Stored items from a collection:

-- ==== Sys2Proof/Machine/Ctr.lean ====
section
/-! DEFINITION. The counter increment unit and the CTR keystream engine (46_ctr.md).
Commands INC32, CTRINIT, CTRENCB, CTRENCF, CTRDECB, CTRDECF, RDCTR. -/

namespace Sys2Proof.Machine

/-- The counter field of a block: bytes 12 to 15 as one big-endian number (R180, 20_memory.md R53). -/
def counterField (x : Block) : Word := wordOfBytes x[12] x[13] x[14] x[15]

/-- `inc32(x)`: the field plus 1 modulo 2^32, bytes 0 to 11 unchanged (R180). -/
def inc32 (x : Block) : Block :=
  Vector.ofFn fun k => if k.val < 12 then x[k] else wordByte (counterField x + 1) (k.val - 12)

/-- One CTR block, in either direction: `X ^ Encrypt(CB)` (R189). -/
def ctrBlock (s : State) (x : Block) : Block := xorBlock x (encryptUnder s s.cb)

/-- `CB <- b`, the write of a CTR block command (R189). -/
def State.setCb (s : State) (b : Block) : State := { s with cb := b }

/-- The writes of CTRINIT: `CB <- b; CB_VALID <- 1` (R182). -/
def State.initCb (s : State) (b : Block) : State := { s with cb := b, cbValid := true }

/-- INC32 (R181). -/
def execInc32 (data : List Byte) (s : State) : Result :=
  withBlock data s fun x => respond (blockBytes (inc32 x)) s

/-- CTRINIT (R182). -/
def execCtrinit (ctr : List Byte) (s : State) : Result :=
  withBlock ctr s fun b => respond [] (s.initCb b)

/-- CTRENCB (R183). -/
def execCtrencb (data : List Byte) (s : State) : Result :=
  withBlock data s fun p => needCtr s (respond (blockBytes (ctrBlock s p)) (s.setCb (inc32 s.cb)))

/-- CTRENCF (R185): padded first, then the whole block XORed with the keystream. -/
def execCtrencf (data : List Byte) (s : State) : Result :=
  withTail data s fun t =>
    needCtr s (respond (blockBytes (ctrBlock s (blockOfBytes (padFinal t)))) (s.setCb (inc32 s.cb)))

/-- CTRDECB (R184): the forward cipher, as CTRENCB. -/
def execCtrdecb (data : List Byte) (s : State) : Result :=
  withBlock data s fun c => needCtr s (respond (blockBytes (ctrBlock s c)) (s.setCb (inc32 s.cb)))

/-- CTRDECF (R186): on InvalidPadding CB is left as it was. -/
def execCtrdecf (data : List Byte) (s : State) : Result :=
  withBlock data s fun c =>
    needCtr s (respondUnpadded Config.unpadStrict (ctrBlock s c) (s.setCb (inc32 s.cb)) s)

/-- RDCTR (R187). -/
def execRdctr (s : State) : Result := needCb s (respond (blockBytes s.cb) s)

end Sys2Proof.Machine
end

● **Task to complete**:
All the entries are to be set down exactly as they appear.

● **Answer to this problem**:
-- ==== Sys2Proof/Machine/Ctr.lean ====
section
/-! DEFINITION. The counter increment unit and the CTR keystream engine (46_ctr.md).
Commands INC32, CTRINIT, CTRENCB, CTRENCF, CTRDECB, CTRDECF, RDCTR. -/

namespace Sys2Proof.Machine

/-- The counter field of a block: bytes 12 to 15 as one big-endian number (R180, 20_memory.md R53). -/
def counterField (x : Block) : Word := wordOfBytes x[12] x[13] x[14] x[15]

/-- `inc32(x)`: the field plus 1 modulo 2^32, bytes 0 to 11 unchanged (R180). -/
def inc32 (x : Block) : Block :=
  Vector.ofFn fun k => if k.val < 12 then x[k] else wordByte (counterField x + 1) (k.val - 12)

/-- One CTR block, in either direction: `X ^ Encrypt(CB)` (R189). -/
def ctrBlock (s : State) (x : Block) : Block := xorBlock x (encryptUnder s s.cb)

/-- `CB <- b`, the write of a CTR block command (R189). -/
def State.setCb (s : State) (b : Block) : State := { s with cb := b }

/-- The writes of CTRINIT: `CB <- b; CB_VALID <- 1` (R182). -/
def State.initCb (s : State) (b : Block) : State := { s with cb := b, cbValid := true }

/-- INC32 (R181). -/
def execInc32 (data : List Byte) (s : State) : Result :=
  withBlock data s fun x => respond (blockBytes (inc32 x)) s

/-- CTRINIT (R182). -/
def execCtrinit (ctr : List Byte) (s : State) : Result :=
  withBlock ctr s fun b => respond [] (s.initCb b)

/-- CTRENCB (R183). -/
def execCtrencb (data : List Byte) (s : State) : Result :=
  withBlock data s fun p => needCtr s (respond (blockBytes (ctrBlock s p)) (s.setCb (inc32 s.cb)))

/-- CTRENCF (R185): padded first, then the whole block XORed with the keystream. -/
def execCtrencf (data : List Byte) (s : State) : Result :=
  withTail data s fun t =>
    needCtr s (respond (blockBytes (ctrBlock s (blockOfBytes (padFinal t)))) (s.setCb (inc32 s.cb)))

/-- CTRDECB (R184): the forward cipher, as CTRENCB. -/
def execCtrdecb (data : List Byte) (s : State) : Result :=
  withBlock data s fun c => needCtr s (respond (blockBytes (ctrBlock s c)) (s.setCb (inc32 s.cb)))

/-- CTRDECF (R186): on InvalidPadding CB is left as it was. -/
def execCtrdecf (data : List Byte) (s : State) : Result :=
  withBlock data s fun c =>
    needCtr s (respondUnpadded Config.unpadStrict (ctrBlock s c) (s.setCb (inc32 s.cb)) s)

/-- RDCTR (R187). -/
def execRdctr (s : State) : Result := needCb s (respond (blockBytes s.cb) s)

end Sys2Proof.Machine
end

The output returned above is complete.